Namun melihat kembali cerita Pak Nyong, hiu-hiu ini didatangkan dari Negara-negara asing, bukan dari Indonesia. Jadi Indonesia membutuhkan dan menyiapkan regulasi nasional yang ketat tentang ikan hiu. Secara normatif atas belum adanya regulasi nasional untuk beberapa jenis hiu dan secara internasional. Namun sejak tanggal 14 September 2014, untuk aturan CITES untuk 3 jenis hiu martil dan 1 jenis hiu koboi berlaku efektif. Yes!
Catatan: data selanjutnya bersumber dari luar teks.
/-- RX_BYTE in READ_PARAM2 completes on every byte, whatever it dispatches; the latches keep their values
(R224 corner case c, R202). -/
def Obligations.ReadParam2Completes : Prop :=
  ∀ (s : State) (v : Byte), s.Ready → s.Inv → s.dec.state = .readParam2 → ∃ t : State, exec (.rxParam2 v) s = .next t ∧
    t = { s with voices := t.voices, et := t.et, numActive := t.numActive, dec := { s.dec with state := .seekStatus } } ∧
    t.voices.map Voice.tickPart = s.voices.map Voice.tickPart ∧ t.Inv

/-- A decoder row off the position that enables it has no transition: it is refused by name (table of 45_midi_decoder.md;
assumption 6). -/
def Obligations.DecoderRowsAreRefusedElsewhere : Prop :=
  ∀ s : State, s.Ready →
    (∀ d, s.dec.state ≠ .seekStatus → exec (.rxSeekData d) s = .refused .notEnabled) ∧
    (∀ c h, s.dec.state ≠ .seekStatus → exec (.rxSeekStatus c h) s = .refused .notEnabled) ∧
    (s.dec.state ≠ .decodeStatus → exec .decode s = .refused .notEnabled) ∧
    (∀ k, s.dec.state ≠ .readParam1 → exec (.rxParam1 k) s = .refused .notEnabled) ∧
    (∀ v, s.dec.state ≠ .readParam2 → exec (.rxParam2 v) s = .refused .notEnabled)

/-! ## Allocator -/

/-- R185: a retrigger keeps the voice; target volume and age of that voice alone change. The latches of a torn read are the
spec's own choice (R306, decision D26). -/
def Obligations.RetriggerKeepsTheVoice : Prop :=
  ∀ (s : State) (key vel : Data7), s.Ready → s.Inv → s.sounds key = true →
    ∃ (i : Nat) (v : Voice), s.voices[i]? = some v ∧ v.currentKey = keyByte key ∧ v.increment = inc s.cfg key ∧
      exec (.cmdNoteOn key vel) s = .next { s with voices := s.voices.set i { v with
        targetVolume := velocityVolume s.cfg vel
        age := 0
        torn := !s.cfg.atomicAssign
        tornT := if s.cfg.atomicAssign then v.tornT else v.targetVolume } }

/-- R186 [decisions D16, D43] with R187 [D14] and R190: a new key takes the lowest free voice, every other assigned voice
ages by one and saturates, phase, smoothed volume and duty stay. -/
def Obligations.NewKeyTakesLowestFreeVoice : Prop :=
  ∀ (s : State) (key vel : Data7), s.Ready → s.Inv → s.sounds key = false → s.numActive < s.cfg.N →
    ∃ (i : Nat) (v : Voice) (t : State), s.voices[i]? = some v ∧ v.age = freeAge s.cfg ∧
      (∀ (j : Nat) (w : Voice), j < i → s.voices[j]? = some w → w.age ≠ freeAge s.cfg) ∧
      exec (.cmdNoteOn key vel) s = .next t ∧
      t = { s with voices := t.voices, et := t.et, numActive := s.numActive + 1 } ∧
      (∀ k, t.sounds k = (s.sounds k || decide (k = key))) ∧
      t.voices.length = s.voices.length ∧
      t.voices[i]? = some { v with
        increment := inc s.cfg key
        currentKey := keyByte key
        targetVolume := velocityVolume s.cfg vel
        age := 0
        torn := !s.cfg.atomicAssign
        tornT := if s.cfg.atomicAssign then v.tornT else v.targetVolume } ∧
      ∀ (j : Nat) (w : Voice), j ≠ i → s.voices[j]? = some w →
        t.voices[j]? = some (if w.age = freeAge s.cfg then w else { w with age := min (w.age + 1) (ageMax s.cfg) })

/-- R188: on a full bank a new key takes the voice of the steal scan; the stolen key stops sounding and numActive stays N.
The ages of the others follow R187 [decision D14]; which voice the scan returns is `StealScanReturnsTheOldest`. -/
def Obligations.NewKeyStealsOnFullBank : Prop :=
  ∀ (s : State) (key vel : Data7), s.Ready → s.Inv → s.sounds key = false → s.numActive = s.cfg.N →
    ∃ (v : Voice) (t : State), s.voices[stealScan s.voices]? = some v ∧ v.currentKey ≠ noneKey ∧
      exec (.cmdNoteOn key vel) s = .next t ∧
      t = { s with voices := t.voices, et := t.et } ∧
      (∀ k, t.sounds k = ((s.sounds k && v.currentKey != keyByte k) || decide (k = key))) ∧
      t.voices.length = s.voices.length ∧
      t.voices[stealScan s.voices]? = some { v with
        increment := inc s.cfg key
        currentKey := keyByte key
        targetVolume := velocityVolume s.cfg vel
        age := 0
        torn := !s.cfg.atomicAssign
        tornT := if s.cfg.atomicAssign then v.tornT else v.targetVolume } ∧
      ∀ (j : Nat) (w : Voice), j ≠ stealScan s.voices → s.voices[j]? = some w →
        t.voices[j]? = some { w with age := min (w.age + 1) (ageMax s.cfg) }

/-- R189 [decision D17]: the scan returns "the lowest index among the voices of maximal age". -/
def Obligations.StealScanReturnsTheOldest : Prop :=
  ∀ vs : List Voice, vs ≠ [] → ∃ v, vs[stealScan vs]? = some v ∧
    ∀ (j : Nat) (w : Voice), vs[j]? = some w → w.age ≤ v.age ∧ (j < stealScan vs → w.age < v.age)

/-- R196: a note-off frees the voice that holds the key and leaves everything else, the increment and the other ages
among it; where no voice holds the key nothing changes (R197). -/
def Obligations.NoteOffReleasesTheVoice : Prop :=
  ∀ (s : State) (key vel : Data7), s.Ready →
    ((∀ v ∈ s.voices, v.currentKey ≠ keyByte key) → exec (.cmdNoteOff key vel) s = .next s) ∧
    ∀ (i : Nat) (v : Voice), s.Inv → s.voices[i]? = some v → v.currentKey = keyByte key →
      ∃ t : State, exec (.cmdNoteOff key vel) s = .next t ∧
        t = { s with
          voices := s.voices.set i { v with currentKey := noneKey, age := freeAge s.cfg, targetVolume := 0 }
          et := t.et
          numActive := s.numActive - 1 } ∧
        1 ≤ s.numActive ∧ ∀ k, t.sounds k = (s.sounds k && decide (k ≠ key))

/-- R202: the allocator has no failure outcome. A note-on ends with a voice of age 0 on the key, velocity 0 included; a
note-off ends with no voice on it, and changes nothing if none was. -/
def Obligations.AllocatorNeverFails : Prop :=
  ∀ (s : State) (key vel : Data7), s.Ready → s.Inv →
    (∃ t : State, exec (.cmdNoteOn key vel) s = .next t ∧ t.sounds key = true ∧ ∃ v ∈ t.voices, v.currentKey = keyByte key ∧
      v.age = 0 ∧ v.increment = inc s.cfg key ∧ v.targetVolume = velocityVolume s.cfg vel) ∧
    (∃ t : State, exec (.cmdNoteOff key vel) s = .next t ∧ t.sounds key = false ∧
      (∀ v ∈ t.voices, v.currentKey ≠ keyByte key) ∧
      (s.sounds key = true → t.numActive + 1 = s.numActive) ∧ (s.sounds key = false → t = s))

/-- R200 [derived], one command of it: where the ages of the assigned voices are distinct and below AGE_MAX, a note-on that
is no retrigger leaves them distinct, the new voice at 0 and every other assigned voice that keeps its key one older. A
note-off leaves them distinct. -/
def Obligations.AgesCountCommandsSinceAssignment : Prop :=
  ∀ (s : State) (key vel : Data7), s.Ready → s.Inv →
    (s.voices.Pairwise fun a b => a.assigned = true → b.assigned = true → a.age ≠ b.age) →
    (∀ v ∈ s.voices, v.assigned = true → v.age < ageMax s.cfg) →
    (s.sounds key = false → ∃ (t : State) (i : Nat) (w : Voice), exec (.cmdNoteOn key vel) s = .next t ∧ t.voices[i]? = some w ∧
      w.currentKey = keyByte key ∧ w.age = 0 ∧
      (t.voices.Pairwise fun a b => a.assigned = true → b.assigned = true → a.age ≠ b.age) ∧
      ∀ (j : Nat) (u : Voice), j ≠ i → s.voices[j]? = some u → u.assigned = true →
        ∃ u' : Voice, t.voices[j]? = some u' ∧ u'.currentKey = u.currentKey ∧ u'.age = u.age + 1) ∧
    (∃ t : State, exec (.cmdNoteOff key vel) s = .next t ∧
      (t.voices.Pairwise fun a b => a.assigned = true → b.assigned = true → a.age ≠ b.age))

/-! ## Ownership -/

/-- R29: whoever is not the tick agent (nor RESET) leaves phase, smoothed volume and duty of every voice, and drives no duty
output; a TICK leaves increment, currentKey, targetVolume, age, EnabledTones and numActive; and what a TICK writes depends
on no other field of a voice than those it reads (with the latches of a torn read, R306). -/
def Obligations.FieldsHaveOneOwner : Prop :=
  (∀ (i : Instr) (s t : State), i ≠ .tick → i ≠ .reset → exec i s = .next t →
    t.voices.map Voice.tickPart = s.voices.map Voice.tickPart ∧ t.emitted = s.emitted) ∧
  (∀ s t : State, exec .tick s = .next t →
    t.voices.map Voice.allocatorPart = s.voices.map Voice.allocatorPart ∧ t.et = s.et ∧ t.numActive = s.numActive) ∧
  (∀ s s' t t' : State, s.cfg = s'.cfg → s.draws = s'.draws →
    s.voices.map Voice.tickReads = s'.voices.map Voice.tickReads →
    exec .tick s = .next t → exec .tick s' = .next t' → t.voices.map Voice.tickPart = t'.voices.map Voice.tickPart)

/-! ## TICK -/

/-- R120: the phase add of every voice, assigned or not (R121 [decision D19]): the exact sum is the carry and the new phase.
The addend is the stored increment, unless the voice is read torn (R124, R306 [decision D26], assumption 11): then some
`P`-bit value. -/
def Obligations.TickAddsTheIncrement : Prop :=
  ∀ s : State, s.Ready → s.Inv → ∃ t : State, exec .tick s = .next t ∧ t.voices.length = s.cfg.N ∧
    ∀ (i : Nat) (v : Voice), s.voices[i]? = some v → ∃ (I : Nat) (w : Voice), t.voices[i]? = some w ∧
      I < 2 ^ s.cfg.P ∧ (readsTorn s.cfg v = false → I = v.increment) ∧ w.phase < 2 ^ s.cfg.P ∧
      w.phase + 2 ^ s.cfg.P * (zeroCrossing s.cfg.P v.phase I).toNat = v.phase + I

/-- R123, the frame of a TICK: it writes phase, smoothed volume and duty of the voices, and no other register. A `torn` bit
changes only by being cleared (R306, decision D26). -/
def Obligations.TickLeavesTheForegroundRegisters : Prop :=
  ∀ s t : State, exec .tick s = .next t →
    t = { s with voices := t.voices, draws := t.draws, emitted := t.emitted } ∧
    t.voices.map Voice.allocatorPart = s.voices.map Voice.allocatorPart ∧
    t.voices.map Voice.tornT = s.voices.map Voice.tornT ∧
    t.voices.map Voice.torn = s.voices.map fun v => v.torn && s.cfg.atomicAssign

/-- R141: under NONE the duty of the very next tick has the target volume, whatever the zero-crossing flag. -/
def Obligations.NonePolicyFollowsTheTarget : Prop :=
  ∀ s t : State, s.cfg.policy = .none → exec .tick s = .next t →
    ∀ (i : Nat) (v : Voice), s.voices[i]? = some v → readsTorn s.cfg v = false → ∃ w : Voice, t.voices[i]? = some w ∧
      w.smoothed = v.smoothed ∧ w.smoothedVolume s.cfg = v.targetVolume ∧
      w.duty = dutyOf v.targetVolume (wavLookup s.cfg.P w.phase)

/-- R142: under TRANSITION the smoothed volume moves one unit toward the target on a crossing and not otherwise; no wrap
occurs. -/
def Obligations.TransitionPolicyMovesOneUnit : Prop :=
  ∀ s t : State, s.cfg.policy = .transition → exec .tick s = .next t →
    ∀ (i : Nat) (v : Voice), s.voices[i]? = some v → readsTorn s.cfg v = false → ∃ w : Voice, t.voices[i]? = some w ∧
      (zeroCrossing s.cfg.P v.phase v.increment = false → w.smoothed = v.smoothed) ∧
      (zeroCrossing s.cfg.P v.phase v.increment = true →
        (v.smoothed < v.targetVolume → w.smoothed.toNat = v.smoothed.toNat + 1) ∧
        (v.targetVolume < v.smoothed → w.smoothed.toNat + 1 = v.smoothed.toNat) ∧
        (v.smoothed = v.targetVolume → w.smoothed = v.smoothed))

/-- R143: under WAIT_NEW_PHASE the smoothed volume is the target on a crossing and unchanged otherwise. -/
def Obligations.WaitNewPhasePolicySnaps : Prop :=
  ∀ s t : State, s.cfg.policy = .waitNewPhase → exec .tick s = .next t →
    ∀ (i : Nat) (v : Voice), s.voices[i]? = some v → readsTorn s.cfg v = false → ∃ w : Voice, t.voices[i]? = some w ∧
      w.smoothed = if zeroCrossing s.cfg.P v.phase v.increment then v.targetVolume else v.smoothed

/-- R144 [derived]: under TRANSITION the distance to the target falls by exactly 1 on a crossing while it is not 0, stays
otherwise, and the target is never passed. -/
def Obligations.TransitionPolicyConverges : Prop :=
  ∀ s t : State, s.cfg.policy = .transition → exec .tick s = .next t →
    ∀ (i : Nat) (v : Voice), s.voices[i]? = some v → readsTorn s.cfg v = false → ∃ w : Voice, t.voices[i]? = some w ∧
      ((w.smoothed.toNat : Int) - w.targetVolume.toNat).natAbs
          + (if zeroCrossing s.cfg.P v.phase v.increment ∧ v.smoothed ≠ v.targetVolume then 1 else 0)
        = ((v.smoothed.toNat : Int) - v.targetVolume.toNat).natAbs ∧
      (v.smoothed ≤ v.targetVolume → w.smoothed ≤ w.targetVolume) ∧
      (v.targetVolume ≤ v.smoothed → w.targetVolume ≤ w.smoothed)

/-- R146 [derived]: a voice whose increment is 0 keeps its phase and its stored smoothed volume. -/
def Obligations.ZeroIncrementVoiceStands : Prop :=
  ∀ s t : State, s.Inv → exec .tick s = .next t → ∀ (i : Nat) (v : Voice), s.voices[i]? = some v → readsTorn s.cfg v = false →
    v.increment = 0 → ∃ w : Voice, t.voices[i]? = some w ∧ w.phase = v.phase ∧ w.smoothed = v.smoothed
Tapi, lucunya, dalam Peraturan Menteri Perdagangan No. 50/M-DAG/PER/9/2013 tentang Ketentuan Ekspor Tumbuhan Alam dan Satwa Liar Yang Tidak Dilindungi Undang-Undang dan Termasuk Dalam Daftar CITES, tiga jenis hiu martil dan satu jenis hiu koboy tersebut ( empat jenis hiu tersebut belum ada status perlindungannya secara peraturan perundang-undangan nasional tetapi sudah masuk dalam daftar appendix CITES) tidak termasuk dalam aturan ketentuan ekspor tumbuhan dan satwa liar sebagaimana Peraturan Menteri Perdagangan tersebut. Peraturan Menteri Perdagangan tersebut tidak mencantumkan ke empat jenis hiu tersebut dalam lampirannya. (Didi Sadili, 2014). Hahaha. Lucu kan?
salah satu restoran di Kota Hujan yang menyediakan ikan hiu sebagai menunya |
Karena itu, dibutuhkan sinergitas dari berbagai belah pihak untuk ikut berpartisipasi dalam melarang perburuan ikan hiu. Hal itu harus dilakukan secara hati-hati dengan mempertimbangkan tidak saja hal teknis biologi yang berbicara mengenai konservasinya, namun juga harus mempertimbangkan aspek sosial ekonomi nelayan.
#saveshark karena hiu adalah bagian dari masa depan, bukan masa lalu!